- What the task requires: Lines with "selects": please show every one of them from the listing below.

---+---

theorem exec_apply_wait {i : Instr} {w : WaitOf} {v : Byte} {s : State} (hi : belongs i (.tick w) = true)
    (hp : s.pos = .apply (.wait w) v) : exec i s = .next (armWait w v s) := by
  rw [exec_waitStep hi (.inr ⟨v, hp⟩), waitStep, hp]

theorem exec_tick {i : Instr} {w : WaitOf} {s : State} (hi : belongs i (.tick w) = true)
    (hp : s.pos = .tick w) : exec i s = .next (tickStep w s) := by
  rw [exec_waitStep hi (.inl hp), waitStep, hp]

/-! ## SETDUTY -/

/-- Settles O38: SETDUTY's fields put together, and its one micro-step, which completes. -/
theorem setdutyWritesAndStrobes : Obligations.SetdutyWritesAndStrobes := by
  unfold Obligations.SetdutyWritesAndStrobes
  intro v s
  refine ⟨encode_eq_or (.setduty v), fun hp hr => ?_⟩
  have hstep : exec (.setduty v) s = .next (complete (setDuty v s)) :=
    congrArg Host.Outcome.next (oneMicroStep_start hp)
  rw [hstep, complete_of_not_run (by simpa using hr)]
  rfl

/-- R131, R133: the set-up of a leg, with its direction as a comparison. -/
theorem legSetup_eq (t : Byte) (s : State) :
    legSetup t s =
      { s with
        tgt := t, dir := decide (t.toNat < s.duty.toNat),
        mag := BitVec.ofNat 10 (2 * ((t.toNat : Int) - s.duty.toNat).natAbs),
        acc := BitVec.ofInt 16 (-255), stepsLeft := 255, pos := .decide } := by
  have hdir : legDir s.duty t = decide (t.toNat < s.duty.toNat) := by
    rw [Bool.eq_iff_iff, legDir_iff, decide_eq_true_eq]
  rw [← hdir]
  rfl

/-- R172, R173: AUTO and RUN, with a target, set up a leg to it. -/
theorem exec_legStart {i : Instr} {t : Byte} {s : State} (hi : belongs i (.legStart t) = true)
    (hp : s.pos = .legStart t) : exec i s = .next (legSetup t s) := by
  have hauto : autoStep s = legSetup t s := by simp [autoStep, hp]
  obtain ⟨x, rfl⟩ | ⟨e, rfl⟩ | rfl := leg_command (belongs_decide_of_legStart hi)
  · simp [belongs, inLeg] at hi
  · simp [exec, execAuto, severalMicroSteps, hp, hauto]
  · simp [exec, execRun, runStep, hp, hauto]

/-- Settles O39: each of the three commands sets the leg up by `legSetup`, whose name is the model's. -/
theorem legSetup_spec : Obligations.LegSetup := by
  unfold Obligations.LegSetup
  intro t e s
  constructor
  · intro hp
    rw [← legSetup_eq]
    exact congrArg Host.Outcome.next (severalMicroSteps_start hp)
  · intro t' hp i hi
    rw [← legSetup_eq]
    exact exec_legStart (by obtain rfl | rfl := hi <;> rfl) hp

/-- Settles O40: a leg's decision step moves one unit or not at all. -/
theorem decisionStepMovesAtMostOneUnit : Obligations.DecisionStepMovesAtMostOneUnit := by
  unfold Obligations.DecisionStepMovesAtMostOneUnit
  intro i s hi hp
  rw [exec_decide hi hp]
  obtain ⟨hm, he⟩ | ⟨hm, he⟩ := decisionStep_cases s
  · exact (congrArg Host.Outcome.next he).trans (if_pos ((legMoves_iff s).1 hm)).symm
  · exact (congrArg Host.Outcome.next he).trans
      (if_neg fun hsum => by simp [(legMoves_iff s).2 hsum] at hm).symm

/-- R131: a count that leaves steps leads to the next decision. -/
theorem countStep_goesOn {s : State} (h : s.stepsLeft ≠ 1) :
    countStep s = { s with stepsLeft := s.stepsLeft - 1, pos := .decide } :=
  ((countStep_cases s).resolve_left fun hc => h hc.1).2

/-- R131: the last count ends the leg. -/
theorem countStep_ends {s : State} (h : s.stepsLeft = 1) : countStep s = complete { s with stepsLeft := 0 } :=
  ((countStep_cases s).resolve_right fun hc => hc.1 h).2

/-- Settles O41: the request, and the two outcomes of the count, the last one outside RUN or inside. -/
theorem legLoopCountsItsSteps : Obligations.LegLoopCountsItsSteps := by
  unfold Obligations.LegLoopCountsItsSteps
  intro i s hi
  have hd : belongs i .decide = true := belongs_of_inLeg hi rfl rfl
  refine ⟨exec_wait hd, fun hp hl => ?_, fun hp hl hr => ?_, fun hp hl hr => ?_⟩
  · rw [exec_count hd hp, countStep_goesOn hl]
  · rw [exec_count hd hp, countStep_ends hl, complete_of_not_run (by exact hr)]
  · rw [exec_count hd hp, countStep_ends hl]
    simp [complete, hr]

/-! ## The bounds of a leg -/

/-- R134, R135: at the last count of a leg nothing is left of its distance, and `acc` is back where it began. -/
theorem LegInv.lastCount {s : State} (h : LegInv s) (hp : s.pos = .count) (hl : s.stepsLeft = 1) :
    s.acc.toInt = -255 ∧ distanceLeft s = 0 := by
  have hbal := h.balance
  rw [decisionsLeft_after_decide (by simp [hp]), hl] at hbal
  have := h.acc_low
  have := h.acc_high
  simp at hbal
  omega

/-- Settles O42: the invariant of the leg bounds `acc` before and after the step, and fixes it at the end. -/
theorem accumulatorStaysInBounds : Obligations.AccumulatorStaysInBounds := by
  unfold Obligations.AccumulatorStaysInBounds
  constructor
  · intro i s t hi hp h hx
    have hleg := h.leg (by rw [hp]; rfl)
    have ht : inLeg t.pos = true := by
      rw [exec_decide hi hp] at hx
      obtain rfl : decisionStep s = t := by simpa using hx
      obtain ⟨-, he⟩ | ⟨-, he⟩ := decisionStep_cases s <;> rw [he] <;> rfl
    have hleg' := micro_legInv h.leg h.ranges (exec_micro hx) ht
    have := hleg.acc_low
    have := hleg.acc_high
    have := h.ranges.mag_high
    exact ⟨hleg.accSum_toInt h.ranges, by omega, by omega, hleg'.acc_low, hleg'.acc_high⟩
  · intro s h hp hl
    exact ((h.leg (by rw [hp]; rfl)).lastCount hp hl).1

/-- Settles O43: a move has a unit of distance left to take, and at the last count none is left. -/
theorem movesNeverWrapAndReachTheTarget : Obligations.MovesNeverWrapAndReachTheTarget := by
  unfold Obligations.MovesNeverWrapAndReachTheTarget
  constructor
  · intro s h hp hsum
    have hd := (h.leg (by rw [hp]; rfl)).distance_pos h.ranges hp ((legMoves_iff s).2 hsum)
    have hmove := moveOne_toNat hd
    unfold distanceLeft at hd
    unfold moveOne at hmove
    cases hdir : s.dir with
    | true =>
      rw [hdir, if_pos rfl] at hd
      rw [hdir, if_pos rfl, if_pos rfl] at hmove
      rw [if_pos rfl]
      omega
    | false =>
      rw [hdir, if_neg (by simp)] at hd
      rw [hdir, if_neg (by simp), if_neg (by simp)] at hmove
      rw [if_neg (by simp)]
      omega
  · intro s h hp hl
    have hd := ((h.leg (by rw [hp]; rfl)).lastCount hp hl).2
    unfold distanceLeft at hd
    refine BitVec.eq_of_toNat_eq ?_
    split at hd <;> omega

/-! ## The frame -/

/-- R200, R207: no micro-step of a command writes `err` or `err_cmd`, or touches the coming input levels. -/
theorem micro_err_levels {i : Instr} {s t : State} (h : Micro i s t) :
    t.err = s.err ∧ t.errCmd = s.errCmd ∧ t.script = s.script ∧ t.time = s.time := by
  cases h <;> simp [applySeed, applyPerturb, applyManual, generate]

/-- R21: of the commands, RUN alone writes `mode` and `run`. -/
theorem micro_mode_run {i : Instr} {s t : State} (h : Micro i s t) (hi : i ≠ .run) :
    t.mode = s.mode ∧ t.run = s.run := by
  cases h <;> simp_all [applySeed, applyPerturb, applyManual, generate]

---+---

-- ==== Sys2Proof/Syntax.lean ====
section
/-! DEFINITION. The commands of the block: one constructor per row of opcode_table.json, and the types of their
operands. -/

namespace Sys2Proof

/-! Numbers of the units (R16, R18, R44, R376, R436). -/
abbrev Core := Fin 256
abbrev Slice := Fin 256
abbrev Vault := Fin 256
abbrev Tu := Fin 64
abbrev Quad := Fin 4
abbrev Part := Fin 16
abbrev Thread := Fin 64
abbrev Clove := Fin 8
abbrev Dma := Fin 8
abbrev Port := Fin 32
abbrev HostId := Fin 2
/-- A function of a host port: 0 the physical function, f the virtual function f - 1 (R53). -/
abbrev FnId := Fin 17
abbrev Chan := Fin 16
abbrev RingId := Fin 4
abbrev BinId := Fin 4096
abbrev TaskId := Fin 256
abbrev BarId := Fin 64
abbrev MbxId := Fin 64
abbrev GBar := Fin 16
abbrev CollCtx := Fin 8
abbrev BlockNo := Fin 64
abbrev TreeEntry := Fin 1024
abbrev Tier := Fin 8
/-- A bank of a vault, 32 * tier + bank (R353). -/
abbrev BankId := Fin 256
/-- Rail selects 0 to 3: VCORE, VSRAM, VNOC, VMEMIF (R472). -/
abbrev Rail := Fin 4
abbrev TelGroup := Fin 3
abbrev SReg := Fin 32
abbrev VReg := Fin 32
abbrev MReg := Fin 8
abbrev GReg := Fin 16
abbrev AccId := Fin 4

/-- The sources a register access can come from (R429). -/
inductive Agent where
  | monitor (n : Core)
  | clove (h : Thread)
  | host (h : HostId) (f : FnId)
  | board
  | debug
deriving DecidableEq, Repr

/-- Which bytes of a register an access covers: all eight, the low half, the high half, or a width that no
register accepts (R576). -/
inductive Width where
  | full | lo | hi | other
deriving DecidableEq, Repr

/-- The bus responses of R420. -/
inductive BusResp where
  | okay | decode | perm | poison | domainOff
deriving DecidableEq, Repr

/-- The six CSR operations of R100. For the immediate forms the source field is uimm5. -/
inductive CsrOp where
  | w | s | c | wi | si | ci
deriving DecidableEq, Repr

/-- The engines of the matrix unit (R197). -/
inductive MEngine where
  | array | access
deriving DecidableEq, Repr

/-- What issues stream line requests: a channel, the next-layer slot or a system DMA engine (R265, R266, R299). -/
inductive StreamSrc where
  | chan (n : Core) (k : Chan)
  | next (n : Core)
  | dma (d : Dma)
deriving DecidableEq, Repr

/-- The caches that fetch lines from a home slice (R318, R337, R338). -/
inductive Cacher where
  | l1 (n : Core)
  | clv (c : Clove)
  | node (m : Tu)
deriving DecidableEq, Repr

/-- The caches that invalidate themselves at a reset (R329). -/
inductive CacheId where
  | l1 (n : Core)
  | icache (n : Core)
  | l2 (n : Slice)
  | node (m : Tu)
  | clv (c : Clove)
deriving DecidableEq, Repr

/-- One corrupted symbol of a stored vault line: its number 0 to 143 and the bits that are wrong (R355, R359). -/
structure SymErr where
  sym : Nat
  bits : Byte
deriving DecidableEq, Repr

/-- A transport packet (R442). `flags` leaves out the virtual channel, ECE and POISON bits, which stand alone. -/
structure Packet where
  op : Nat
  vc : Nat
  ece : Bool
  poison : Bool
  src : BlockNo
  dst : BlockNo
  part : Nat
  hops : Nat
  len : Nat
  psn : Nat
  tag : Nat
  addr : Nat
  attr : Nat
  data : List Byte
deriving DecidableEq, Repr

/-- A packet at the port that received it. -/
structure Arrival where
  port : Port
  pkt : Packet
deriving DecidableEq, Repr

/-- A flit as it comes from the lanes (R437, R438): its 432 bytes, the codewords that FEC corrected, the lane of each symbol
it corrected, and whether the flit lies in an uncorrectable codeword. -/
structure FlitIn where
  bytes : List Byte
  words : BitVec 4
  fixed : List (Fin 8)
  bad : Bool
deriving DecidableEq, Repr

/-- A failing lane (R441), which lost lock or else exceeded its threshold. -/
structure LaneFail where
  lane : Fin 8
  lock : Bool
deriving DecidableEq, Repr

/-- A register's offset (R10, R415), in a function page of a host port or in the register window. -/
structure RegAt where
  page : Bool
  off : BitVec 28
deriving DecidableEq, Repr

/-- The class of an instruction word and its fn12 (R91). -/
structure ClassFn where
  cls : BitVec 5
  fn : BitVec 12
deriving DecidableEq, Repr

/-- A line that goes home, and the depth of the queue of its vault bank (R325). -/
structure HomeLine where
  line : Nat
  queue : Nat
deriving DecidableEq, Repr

---+---

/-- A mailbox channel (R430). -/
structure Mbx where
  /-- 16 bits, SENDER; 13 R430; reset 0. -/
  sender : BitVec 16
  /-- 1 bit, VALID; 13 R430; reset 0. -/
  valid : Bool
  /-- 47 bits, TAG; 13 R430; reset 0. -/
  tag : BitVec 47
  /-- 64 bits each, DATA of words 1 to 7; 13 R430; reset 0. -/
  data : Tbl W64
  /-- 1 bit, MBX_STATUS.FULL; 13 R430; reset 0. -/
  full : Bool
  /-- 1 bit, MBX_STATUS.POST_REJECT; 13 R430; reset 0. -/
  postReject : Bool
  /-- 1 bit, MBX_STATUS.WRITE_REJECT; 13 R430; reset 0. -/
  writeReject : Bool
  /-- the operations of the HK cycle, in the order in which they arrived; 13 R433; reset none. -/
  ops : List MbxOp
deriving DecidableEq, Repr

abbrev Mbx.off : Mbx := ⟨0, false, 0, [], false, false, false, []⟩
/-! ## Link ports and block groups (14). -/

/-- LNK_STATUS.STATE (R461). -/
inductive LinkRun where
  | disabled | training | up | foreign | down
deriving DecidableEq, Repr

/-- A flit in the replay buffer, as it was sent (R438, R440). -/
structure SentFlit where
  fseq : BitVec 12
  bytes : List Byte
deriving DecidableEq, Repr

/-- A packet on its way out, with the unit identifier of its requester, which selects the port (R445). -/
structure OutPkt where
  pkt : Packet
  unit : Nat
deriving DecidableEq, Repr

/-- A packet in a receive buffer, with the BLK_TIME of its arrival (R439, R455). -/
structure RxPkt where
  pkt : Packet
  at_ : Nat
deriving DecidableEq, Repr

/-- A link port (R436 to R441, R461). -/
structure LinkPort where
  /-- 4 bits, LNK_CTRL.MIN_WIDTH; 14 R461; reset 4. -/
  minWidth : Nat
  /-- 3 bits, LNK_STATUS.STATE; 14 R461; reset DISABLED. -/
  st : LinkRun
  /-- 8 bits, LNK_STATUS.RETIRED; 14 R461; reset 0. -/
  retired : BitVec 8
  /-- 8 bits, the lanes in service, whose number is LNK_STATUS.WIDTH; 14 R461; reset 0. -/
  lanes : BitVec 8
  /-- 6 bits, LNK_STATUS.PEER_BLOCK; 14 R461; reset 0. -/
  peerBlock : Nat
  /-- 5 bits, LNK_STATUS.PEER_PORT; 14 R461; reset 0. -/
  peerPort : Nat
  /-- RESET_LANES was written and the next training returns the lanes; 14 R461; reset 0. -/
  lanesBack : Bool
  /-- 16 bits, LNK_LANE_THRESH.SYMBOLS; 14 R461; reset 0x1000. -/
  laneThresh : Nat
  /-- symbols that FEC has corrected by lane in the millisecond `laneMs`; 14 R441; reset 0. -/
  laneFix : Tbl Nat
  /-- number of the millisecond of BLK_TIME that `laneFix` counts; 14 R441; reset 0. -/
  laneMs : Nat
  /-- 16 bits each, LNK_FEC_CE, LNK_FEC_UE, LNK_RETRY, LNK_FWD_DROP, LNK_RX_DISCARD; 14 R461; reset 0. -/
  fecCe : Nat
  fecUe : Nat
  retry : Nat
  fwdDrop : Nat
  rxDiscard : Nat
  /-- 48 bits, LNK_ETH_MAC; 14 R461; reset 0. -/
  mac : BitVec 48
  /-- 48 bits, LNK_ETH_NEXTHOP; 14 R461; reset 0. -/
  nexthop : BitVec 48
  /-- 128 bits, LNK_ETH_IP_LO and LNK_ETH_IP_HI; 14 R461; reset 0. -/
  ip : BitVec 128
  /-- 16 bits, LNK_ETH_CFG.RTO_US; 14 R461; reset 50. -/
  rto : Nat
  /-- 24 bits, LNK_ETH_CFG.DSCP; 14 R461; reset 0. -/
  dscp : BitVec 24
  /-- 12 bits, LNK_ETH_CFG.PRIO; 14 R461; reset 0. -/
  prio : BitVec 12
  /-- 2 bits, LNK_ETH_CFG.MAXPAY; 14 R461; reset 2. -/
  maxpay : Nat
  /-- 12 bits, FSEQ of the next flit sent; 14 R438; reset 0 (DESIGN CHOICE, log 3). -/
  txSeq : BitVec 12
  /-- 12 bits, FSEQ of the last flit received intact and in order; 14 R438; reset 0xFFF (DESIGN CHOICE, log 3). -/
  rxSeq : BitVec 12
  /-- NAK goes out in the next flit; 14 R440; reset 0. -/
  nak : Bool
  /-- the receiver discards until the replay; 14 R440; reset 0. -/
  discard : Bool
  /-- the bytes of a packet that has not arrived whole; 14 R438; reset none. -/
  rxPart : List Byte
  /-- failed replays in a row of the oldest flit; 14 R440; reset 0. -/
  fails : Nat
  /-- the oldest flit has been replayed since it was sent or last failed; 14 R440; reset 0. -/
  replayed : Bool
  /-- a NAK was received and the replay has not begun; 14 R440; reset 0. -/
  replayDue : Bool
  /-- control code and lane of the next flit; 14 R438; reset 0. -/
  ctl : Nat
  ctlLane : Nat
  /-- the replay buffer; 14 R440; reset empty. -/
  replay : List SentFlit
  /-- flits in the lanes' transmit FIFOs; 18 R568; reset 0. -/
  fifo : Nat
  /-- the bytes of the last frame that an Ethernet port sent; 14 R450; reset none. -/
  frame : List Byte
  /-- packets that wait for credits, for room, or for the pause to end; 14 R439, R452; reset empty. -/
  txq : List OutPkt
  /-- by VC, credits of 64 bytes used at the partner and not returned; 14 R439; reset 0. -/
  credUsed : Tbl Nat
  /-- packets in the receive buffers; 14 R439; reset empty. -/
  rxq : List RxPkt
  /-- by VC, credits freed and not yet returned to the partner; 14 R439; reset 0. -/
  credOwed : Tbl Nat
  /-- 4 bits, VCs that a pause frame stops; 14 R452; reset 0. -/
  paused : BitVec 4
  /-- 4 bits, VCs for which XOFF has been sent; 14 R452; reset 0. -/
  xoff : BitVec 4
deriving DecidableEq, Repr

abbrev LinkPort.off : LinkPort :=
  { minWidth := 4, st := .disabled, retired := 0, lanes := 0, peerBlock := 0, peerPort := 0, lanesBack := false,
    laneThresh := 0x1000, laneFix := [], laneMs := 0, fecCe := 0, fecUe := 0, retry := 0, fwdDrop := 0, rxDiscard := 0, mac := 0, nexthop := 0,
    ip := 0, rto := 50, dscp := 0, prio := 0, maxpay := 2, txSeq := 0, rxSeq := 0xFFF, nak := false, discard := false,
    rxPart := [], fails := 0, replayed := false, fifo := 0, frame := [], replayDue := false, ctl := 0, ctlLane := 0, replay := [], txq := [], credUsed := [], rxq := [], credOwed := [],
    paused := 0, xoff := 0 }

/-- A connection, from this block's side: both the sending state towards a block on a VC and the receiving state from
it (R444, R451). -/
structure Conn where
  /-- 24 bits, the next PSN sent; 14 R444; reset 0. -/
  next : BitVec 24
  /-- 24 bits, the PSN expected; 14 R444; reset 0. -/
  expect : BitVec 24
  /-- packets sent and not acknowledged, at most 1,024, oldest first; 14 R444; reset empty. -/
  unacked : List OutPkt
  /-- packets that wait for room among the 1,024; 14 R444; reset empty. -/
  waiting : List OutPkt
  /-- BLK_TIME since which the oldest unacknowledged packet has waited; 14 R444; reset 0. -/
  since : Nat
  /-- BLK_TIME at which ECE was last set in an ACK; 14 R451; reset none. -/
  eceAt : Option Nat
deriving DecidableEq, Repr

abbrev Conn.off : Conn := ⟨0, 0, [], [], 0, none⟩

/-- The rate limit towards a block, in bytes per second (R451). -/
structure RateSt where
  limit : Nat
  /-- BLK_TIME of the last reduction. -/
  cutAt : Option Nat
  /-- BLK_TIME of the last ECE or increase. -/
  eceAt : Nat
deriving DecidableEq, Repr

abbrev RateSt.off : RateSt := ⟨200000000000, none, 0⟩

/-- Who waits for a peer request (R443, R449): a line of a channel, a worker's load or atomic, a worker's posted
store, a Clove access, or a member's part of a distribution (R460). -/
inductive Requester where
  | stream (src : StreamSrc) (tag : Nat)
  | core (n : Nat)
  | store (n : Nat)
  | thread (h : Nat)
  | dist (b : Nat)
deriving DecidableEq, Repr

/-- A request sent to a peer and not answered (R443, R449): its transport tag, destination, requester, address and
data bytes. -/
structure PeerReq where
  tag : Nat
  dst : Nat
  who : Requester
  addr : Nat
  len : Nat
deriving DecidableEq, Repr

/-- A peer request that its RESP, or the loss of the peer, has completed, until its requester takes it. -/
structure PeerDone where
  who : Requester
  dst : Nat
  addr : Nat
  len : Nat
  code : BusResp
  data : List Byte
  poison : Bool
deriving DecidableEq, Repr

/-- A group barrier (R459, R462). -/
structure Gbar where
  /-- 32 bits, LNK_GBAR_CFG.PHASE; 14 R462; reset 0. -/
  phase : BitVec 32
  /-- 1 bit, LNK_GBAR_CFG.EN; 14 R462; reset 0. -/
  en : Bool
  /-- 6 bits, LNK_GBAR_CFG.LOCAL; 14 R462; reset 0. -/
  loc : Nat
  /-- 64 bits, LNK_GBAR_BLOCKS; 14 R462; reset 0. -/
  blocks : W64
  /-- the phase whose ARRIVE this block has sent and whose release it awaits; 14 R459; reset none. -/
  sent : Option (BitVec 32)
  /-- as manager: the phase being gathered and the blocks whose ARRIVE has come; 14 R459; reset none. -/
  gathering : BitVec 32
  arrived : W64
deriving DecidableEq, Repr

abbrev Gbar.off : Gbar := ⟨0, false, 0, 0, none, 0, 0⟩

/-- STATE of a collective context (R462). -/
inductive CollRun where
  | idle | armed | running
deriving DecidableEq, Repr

---+---

- Response to this task:
/-- Rail selects 0 to 3: VCORE, VSRAM, VNOC, VMEMIF (R472). -/
/-- A packet on its way out, with the unit identifier of its requester, which selects the port (R445). -/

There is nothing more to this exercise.